I prefer to use resin glues because wood glues sometimes take a very long time to dry toward the center of the veneer and when you take the clamps off of it the wet glue lets go and there is a bubble. I don't like using contact cement because the adhesive isn't very strong and if the panel under the veneer shrinks the glue will just let go and the veneer will bubble like what you have already. A resin glue once mixed will harden in a sealed glass jar.


----------



## GAF (Nov 4, 2012)

Steve Neul said:


> Are you saying you got the entire panel out of the frame or the veneer off of it? Anyway the first step would be to get the finish off the old veneer and perhaps use a veneer softener to flatten the wrinkles out of it before proceeding. I assume the veneer is relatively thick so after you get the wrinkles out of it I would sand the old glue off the veneer and the panel before trying to glue it back on. I prefer to use resin glues with veneers. If you have the panel loose, I would lay it on a solid table or the cast iron top of a table saw on wax paper and brush a generous amount of glue on the veneer and the panel and place piece of heavy timber over it separated with wax paper and clamp it down. You could use a little masking tape on it to keep the veneer from sliding around.
> 
> I prefer to use resin glues because wood glues sometimes take a very long time to dry toward the center of the veneer and when you take the clamps off of it the wet glue lets go and there is a bubble. I don't like using contact cement because the adhesive isn't very strong and if the panel under the veneer shrinks the glue will just let go and the veneer will bubble like what you have already. A resin glue once mixed will harden in a sealed glass jar.

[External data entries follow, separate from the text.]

/-- The conditions that keep the module from STANDBY, bits 0 to 6 (R523). -/
def standbyBlockers (s : State) : Nat :=
  let il := fun (n : Nat) => let r := ilockRec s.io.cfg n; fld r 0 1 == 1 && (fld r 8 4 != 0 || (fld r 0x0C 1 != 0 && fld r 0x0E 2 != 0))
  bitAt 0 (anyCommitted s) + bitAt 1 (s.loops.slots.any (fun e => lKind e.2.record != 0 && lGuard e.2.record)) +
    bitAt 2 (progState s == 2 && (progDir s).any (fun e => fld e 8 1 == 1 && entryGuard e)) + bitAt 3 (anyMoving s) +
    bitAt 4 (s.win.debug == .vendor) + bitAt 5 (anyRunning s) + bitAt 6 ((List.range 8).any il)

/-- Entry to STANDBY, all its steps at its taking; the host port is served up to step 4 (R524, R379, R401, R507; log 32). -/
def enterStandby (cut : Cut) (s : State) : State :=
  let s := setPower .standby (setPow (fun p => { p with standby := some { from_ := s.tb.now }, returnAt := none, wakeCause := 0 }) s)
  let s := outputsOff (haltTasks (closeField (abortAll 6 (abandonReplan (abandonSolve s)))))
  let s := saveAxes (cutMeters cut (mbusFollow s))
  let s := endAllTls (zeroKeys s)
  let s := [1, 2, 3, 4, 5, 6, 7, 8, 9, 10].foldl (fun t p => if portUp p t then setPort p (fun q => { q with link := 0, reason := 1 }) t else t) s
  let s := [3, 4].foldl (fun t x => setClkSource x (fun c => { c with valid := false }) t) s
  clocksStandby s

/-- The loops begin from SAFE_OUTPUT; SP_R takes PV at the first sample (R526, R550). -/
def loopsFresh (s : State) : State :=
  let one := fun (l : Loop) =>
    let y := lSafe l.record
    let z : Loop := { record := l.record, req := l.req, local_ := l.local_, y := y, stage := if lKind l.record = 2 then y.toNat else 0, stageAt := s.tb.now, dirty := true }
    z
  { s with loops := { s.loops with slots := s.loops.slots.map (fun e => (e.1, one e.2)) } }

/-- ALARM events of alarms that fired in STANDBY or OFF (R443). -/
def releaseAlarms (s : State) : State :=
  let l := s.rtc.offFires
  l.foldl (fun t e => emitEvent { code := 0x1001, time := e.2.2.2, items := [item e.1, item (b2n e.2.2.1 : Nat), item e.2.1, item 1] } t) { s with rtc := { s.rtc with offFires := [] } }

/-- Metering resumes from the registers in place, with METER_OFF from the cut to the first new sample (R526). -/
def resumeMeters (s : State) : State :=
  let s := match newest (·.ok) s.elec with | none => s | some r => meterOff r.cutTime s.zone s
  let due := s.tb.now + (nextGrid (stepNs s) s.zone - s.zone)
  let s := freshSampling s
  { s with elec := { s.elec with running := true, lastSave := s.zone / 60000000000 }, therm := { s.therm with stepFrom := s.tb.now, stepDue := some due } }

/-- The wake (R526, R466, R481, R507): rails, keys, clocks, metering, loops and the program as they resume in ACTIVE. -/
def wakeUp (cause : Nat) (s : State) : State :=
  let s := setPower .active (setPow (fun p => { p with standby := none, wakeCause := cause }) s)
  let s := clocksWake s
  let s := if s.sec.tamper = .none then epochCatchUp (loadKeys s) else if s.win.st = .ready then setModState .tampered s else s
  let s := releaseAlarms (releaseStandbyEvents (recordLateTamper s))
  let s := resumeMeters (emit 0x0105 [(cause : Int)] s)
  let s := loopsFresh { s with net := { s.net with uplinkValid := s.tb.now } }
  let s := (List.range 4).foldl (fun t b => canStart b t) s
  let s := mbusFollow (if s.prog.req = 2 ∧ s.prog.image.isSome ∧ driving s then runProgram 2 s else s)
  resolveAll s

/-- WAKE (R525, R526): digital inputs that changed and the host's pin are judged with it; the wake takes effect once the entry's
step 4 is complete, for every source latched. -/
def execWake (dt : Nat) (di : BitVec 32) (host : Bool) (s : State) : Host.Outcome State Fault Refusal :=
  let s := advance dt s
  .next (match s.power.standby with
    | none => s
    | some _ =>
      let s := if (di &&& BitVec.ofNat 32 (fld s.power.cfg 0 4)) != 0 then latchWake 3 s else s
      let s := if host && wakeEnabled 4 s then latchWake 4 s else s
      match s.power.standby with
      | none => s
      | some e => if e.wakes = 0 ∨ s.tb.now < e.from_ + 20000000 then s else wakeUp e.wakes s)

/-- VIN_LOST_IN_STANDBY (R527): VIN below 16 V for a time in ns; due at 2 ms, once the entry is complete. -/
def execVinLostInStandby (dt vin held : Nat) (s : State) : Host.Outcome State Fault Refusal :=
  let s := advance dt s
  .next (match s.power.standby with
    | none => s
    | some e =>
      if s.power.off ∨ 16000 ≤ vin ∨ held < 2000000 ∨ s.tb.now < e.from_ + 20000000 then s
      else powerOff (setPow (fun p => { p with vin := false }) s))

/-! ### The hold-up capacitor (R530, R532) -/

/-- HOLD_READY (R530): HOLD, in mV, has crossed 40 V. -/
def execHoldReady (dt hold : Nat) (s : State) : Host.Outcome State Fault Refusal :=
  let s := advance dt s
  .next (if s.power.off then s else setPow (fun p => { p with holdReady := decide (40000 ≤ hold) }) s)

/-- A measurement is due: the first of the start-up, the periodic one, or a commanded one (R532). -/
def measureDue (s : State) : Bool :=
  let h := fld s.power.cfg 6 2
  !s.power.measuredOnce || s.power.measureWait.isSome || (h != 0 && decide (s.power.measureFrom + h * 3600000000000 ≤ s.tb.now))

/-- HOLD_MEASUREMENT (R532): due with HOLD at 45 V; the charger stops and the discharge begins. -/
def execHoldMeasurement (dt hold : Nat) (s : State) : Host.Outcome State Fault Refusal :=
  let s := advance dt s
  .next (if !awake s ∨ s.boot.held ∨ s.power.measuring ∨ !s.power.charging ∨ hold < 45000 ∨ !measureDue s then s
    else setPow (fun p => { p with measuring := true, measuredOnce := true, charging := false, measureFrom := s.tb.now }) s)

/-- C_HOLD in µF and E_AVAIL in mJ of a discharge of a duration in ns, exact (R532). -/
def holdFigures (ns : Nat) : Rat × Rat :=
  let c : Rat := (ns : Rat) / 30000
  (c, c * 846450 / 1000000)

/-- HOLD_MEASUREMENT_END (R532): due with HOLD at 42 V. C_HOLD and E_AVAIL are given to the nearest unit (log 32). -/
def execHoldMeasurementEnd (dt hold : Nat) (s : State) : Host.Outcome State Fault Refusal :=
  let s := advance dt s
  .next (if !s.power.measuring ∨ 42000 < hold then s
    else
      let f := holdFigures (s.tb.now - s.power.measureFrom)
      let c := min 65535 (roundAway f.1).toNat
      let e := min (2 ^ 32 - 1) (roundAway f.2).toNat
      let weak := decide (f.1 < 800 ∨ f.2 < 300)
      let was := s.power.holdWeak
      let wait := s.power.measureWait
      let s := setPow (fun p => { p with measuring := false, charging := true, cHold := c, eAvail := e, measureTime := s.zone, holdWeak := weak, measureWait := none }) s
      let s := if weak = was then s else emit 0x0104 [(c : Int), (e : Int), (b2n (!weak) : Nat)] s
      match wait with
      | none => s
      | some k => finish k (.ok (le 2 c ++ zeros 2 ++ le 4 e)) s)

/-! ### The Power class (R538, R539) -/

/-- Power status, 64 bytes (R539). -/
def powerStatus (s : State) : Bytes :=
  let p := s.power
  le 1 s.win.power.code ++ le 1 p.govStep ++
    le 2 (bitAt 0 p.holdReady + bitAt 1 p.holdWeak + bitAt 2 p.vmotLow + bitAt 3 p.vdoLow + bitAt 4 p.vinOver + bitAt 5 (p.measuring || p.measureWait.isSome)) ++
    (List.range 6).flatMap (fun k => le 2 (Config.supplyMv k s.tb.now).toNat) ++ le 2 p.cHold ++ zeros 2 ++ le 4 p.eAvail ++ le 8 p.measureTime ++
    le 8 p.holdupEntry ++ p.govEntries.flatMap (le 2) ++ le 1 p.wakeCause ++ le 1 (b2n p.gaspOk) ++ le 2 p.tail ++ zeros 12

/-- Power-Get-Status. -/
def cmdPowerGetStatus : Command :=
  { code := 0x0101, standby := true, len := lenIs 0, body := fun _ s => (s, .ok (powerStatus s)) }

/-- Power-Set-State (R521 to R523); `cut` is what metering measured up to a STANDBY entry's cut. -/
def cmdPowerSetState (cut : Cut) : Command :=
  { code := 0x0102, standby := true, len := lenIs 4, reserved := resv [(1, 3)]
    range := fun c _ => [inRange c.payload 0 1 0 2]
    body := fun c s =>
      let now := Reply.ok (le 8 s.zone)
      let t := fld c.payload 0 1
      if s.win.power = .holdup ∨ s.win.power = .standby then (s, if t = 2 ∧ s.win.power = .standby then now else .err 0x06 0xFFFF (le 4 0))
      else if t = 0 then
        if s.win.power = .active then (s, now)
        else
          let at_ := s.power.returnAt.getD (nextEpoch s)
          (setPow (fun p => { p with returnAt := some at_ }) s, .ok (le 8 at_))
      else if t = 1 then
        if s.win.power = .quiet then (setPow (fun p => { p with returnAt := none }) s, now)
        else (setPower .quiet (abandonReplan (abandonSolve s)), now)
      else
        let b := standbyBlockers s
        let deaf := !(List.range 5).any (fun k => wakeEnabled k s)
        if b ≠ 0 then (s, .err 0x06 0xFFFF (le 4 (b + bitAt 7 deaf)))
        else if deaf then (s, refuseAt 0x20 0)
        else (enterStandby cut (finish c.mbox now s), .deferred) }

/-- Power-Get-Config. -/
def cmdPowerGetConfig : Command :=
  { code := 0x0103, standby := true, len := lenIs 0, body := fun _ s => (s, .ok s.power.cfg) }

/-- Power-Set-Config (R538). -/
def cmdPowerSetConfig : Command :=
  { code := 0x0104, standby := true, len := lenIs 16, reserved := resv [(5, 1), (8, 8)]
    range := fun c _ => [inRange c.payload 4 1 0 1, inRange c.payload 6 2 0 168]
    body := fun c s => (setPow (fun p => { p with cfg := c.payload }) s, .ok []) }

/-- Power-Measure-Holdup (R532, R539). -/
def cmdPowerMeasureHoldup : Command :=
  { code := 0x0105, standby := true, len := lenIs 0
    body := fun c s =>
      if !s.power.holdReady then (s, refuse 0x21)
      else if s.power.measuring || s.power.measureWait.isSome then (s, refuse 0x22)
      else (setPow (fun p => { p with measureWait := some c.mbox }) s, .deferred) }

/-- POWER_SET_STATE (R521). -/
def execPowerSetState (dt : Nat) (r : Request) (cut : Cut) (s : State) : Host.Outcome State Fault Refusal :=
  runCommand (cmdPowerSetState cut) dt r s

/-! ### The rows of the Ferosh command set: one exchange each -/

/-- POWER_GET_STATUS (R539). -/
def execPowerGetStatus (dt : Nat) (r : Request) (s : State) : Host.Outcome State Fault Refusal :=
  runCommand cmdPowerGetStatus dt r s

/-- POWER_GET_CONFIG (R539). -/
def execPowerGetConfig (dt : Nat) (r : Request) (s : State) : Host.Outcome State Fault Refusal :=
  runCommand cmdPowerGetConfig dt r s

/-- POWER_SET_CONFIG (R538). -/
def execPowerSetConfig (dt : Nat) (r : Request) (s : State) : Host.Outcome State Fault Refusal :=
  runCommand cmdPowerSetConfig dt r s

/-- POWER_MEASURE_HOLDUP (R532). -/
def execPowerMeasureHoldup (dt : Nat) (r : Request) (s : State) : Host.Outcome State Fault Refusal :=
  runCommand cmdPowerMeasureHoldup dt r s

end Sys2Proof.Machine
end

Steve I had the panel out of the frame and when I tried lifting up the veneer it was so loose that it came completely away from the panel.

Removing the stain seems to me like a very risky activity given how wobbly the veneer is.

The veneer is thick enough to carefully remove the glue from it and the back panel.

Thanks for the advice on re-gluing. That will help.

I need to get both resin glue and veneer softener neither of which is available locally. So I will have to order from out of town and that will likely be a week’s delay.

Gary


----------



## Steve Neul (Sep 2, 2011)

If you can get the veneer to flatten out with the finish on one side then don't strip it. I just felt like you needed to get the varnish off of it to use the veneer softener. For most of my career I have used Weldwood Plastic Resin Glue. It was easy to use because you just mix the powder with water however the last couple of cans of it I bought had gone bad in the can and wouldn't mix. The last time I needed some resin glue I picked up some Nelson resin glue from Woodcraft and it worked very well. It doen't mix with water though but a liquid component which is supplied. It seem to be thicker than the Weldwood anyway which I think worked better for the veneer.


----------



## Rick Mosher (Feb 26, 2009)

Just in case re-gluing doesn't work, last time I checked God was still making quarter sawn oak and it really isn't that difficult to match an old finish including wear marks. :yes:


----------



## GAF (Nov 4, 2012)

*Fixing Severe Veneer Warping*



Steve Neul said:


> If you can get the veneer to flatten out with the finish on one side then don't strip it. I just felt like you needed to get the varnish off of it to use the veneer softener. For most of my career I have used Weldwood Plastic Resin Glue. It was easy to use because you just mix the powder with water however the last couple of cans of it I bought had gone bad in the can and wouldn't mix. The last time I needed some resin glue I picked up some Nelson resin glue from Woodcraft and it worked very well. It doen't mix with water though but a liquid component which is supplied. It seem to be thicker than the Weldwood anyway which I think worked better for the veneer.


Steve, I think I can get the veneer flattened and glued with the finish still on. I may have to do it in sections rather than all at once.

Thanks for the tips on glue brands.

Gary


----------



## cabinetman (Jul 5, 2007)

Another glue that works very well is *Unibond 800*.


















.


----------